>>>>>

-- ==== Sys2Proof/Machine/Batch.lean ====
section
/-! DEFINITION. The Retirement Batch Engine's own state: membership and outcomes (R103, R117, R118, R126), the batch end
(R127) and autonomous retirement (R132, R164). -/

namespace Sys2Proof.Machine

open Sys2Proof

/-- The member of the batch a slot is, with or without an outcome. -/
def State.memberOf (s : State) (i : SlotId) : Option Member := s.batch.members.find? (·.slot == i)

/-- Change the member a slot is. -/
def State.modMember (i : SlotId) (f : Member → Member) (s : State) : State :=
  s.modBatch fun b => { b with members := b.members.map fun m => if m.slot == i then f m else m }

/-- Set a slot's batch member flag; its JOINING entries open (R103). -/
def State.setMemberFlag (i : SlotId) (s : State) : State :=
  (s.modRecord i fun r => { r with batchMember := true }).openJoining i

/-- Clear a slot's batch member flag; in IN_SERVICE its OPEN entries are evaluated (R103). -/
def State.clearMemberFlag (i : SlotId) (s : State) : State :=
  let s := s.modRecord i fun r => { r with batchMember := false }
  if s.stateOf i = .inService then s.considerJoins i else s

/-- An accepted addition (R118 steps 1 to 4, R132). -/
def State.batchAdd (i : SlotId) (force : Bool) (s : State) : State :=
  let fresh := s.batch.state == .idle || s.batch.state == .done
  let kept := if fresh then [] else s.batch.members
  (s.modBatch fun _ =>
    { state := .gathering
      window := some s.settings.gatherWindow
      members := kept ++ [{ slot := i, force := force, started := false, returnState := none, outcome := none }] }
    ).setMemberFlag i

/-- The outcome makes a batch end in DONE_FAULT (R127). -/
def MemberOutcome.fails : MemberOutcome → Bool
  | .stuck => true
  | .faulted => true
  | .drainTimeout => true
  | .retired => false
  | .extracted => false
  | .abandoned => false

/-- The batch can end in this state (R127). -/
def BatchState.canEnd : BatchState → Bool
  | .running => true
  | .holding => true
  | .abandoning => true
  | _ => false

/-- The batch-end test (R127); a batch that becomes DONE has every slot considered (R132). -/
def Work.batchEnd (w : Work) : Work :=
  let b := w.st.batch
  if b.state.canEnd && b.members.all (·.outcome.isSome) then
    let fault := b.members.any fun m => m.outcome.any MemberOutcome.fails
    let w := w.on fun s =>
      (s.modBatch fun b => { b with state := if fault then .doneFault else .done }).postShelf .batchEnd (.batchEnd fault)
    if fault then w else w.hand [.considerAll]
  else w

/-- The slot is a member without an outcome. -/
def State.openMember (s : State) (i : SlotId) : Bool :=
  match s.memberOf i with
  | some m => m.outcome.isNone
  | none => false

/-- Give a member without an outcome its outcome; its flag is cleared (R117, R126). -/
def State.giveOutcome (i : SlotId) (o : MemberOutcome) (s : State) : State :=
  if s.openMember i then (s.modMember i fun m => { m with outcome := some o }).clearMemberFlag i else s

/-- The outcome a state entered gives (R126). -/
def SlotState.outcome : SlotState → Option MemberOutcome
  | .vacantReady => some .retired
  | .empty => some .extracted
  | .faulted => some .faulted
  | .stuck => some .stuck
  | _ => none

/-- The Batch Engine is told of a member's state change (R126). -/
def Work.memberMoved (i : SlotId) (w : Work) : Work :=
  match (w.st.stateOf i).outcome with
  | some o => if w.st.openMember i then (w.on (State.giveOutcome i o)).batchEnd else w
  | none => w

/-! ## Autonomous retirement -/

/-- The conditions of R132 for a slot. -/
def State.autoRetires (s : State) (i : SlotId) : Bool :=
  !s.anyActive && s.roleOf i == .payload && s.stateOf i == .retirePending && (s.recordOf i).policy.autoRetire
    && !(s.recordOf i).batchMember
    && (s.batch.state == .idle || s.batch.state == .done
        || (s.batch.state == .gathering && (s.memberOf i).isNone))

/-- Enter a slot in the open Episode Record's set (R164). -/
def Episode.enter (i : SlotId) (e : Episode) : Episode :=
  if e.state = .open ∧ !e.retired.contains i then { e with retired := insertSlot slotBefore i e.retired } else e

/-- Consider one slot for autonomous retirement (R132). -/
def State.considerSlot (s : State) (i : SlotId) : State :=
  if s.autoRetires i then { s.batchAdd i false with episode := s.episode.enter i } else s

/-- Consider every slot, in slot number order (R132). -/
def State.considerAll (s : State) : State := allSlots.foldl State.considerSlot s

end Sys2Proof.Machine
end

<<<<<

*TASK GOAL:* Among the lines above, return each one holding the string "openMember".

*RESPONSE:*
def State.openMember (s : State) (i : SlotId) : Bool :=
  if s.openMember i then (s.modMember i fun m => { m with outcome := some o }).clearMemberFlag i else s
  | some o => if w.st.openMember i then (w.on (State.giveOutcome i o)).batchEnd else w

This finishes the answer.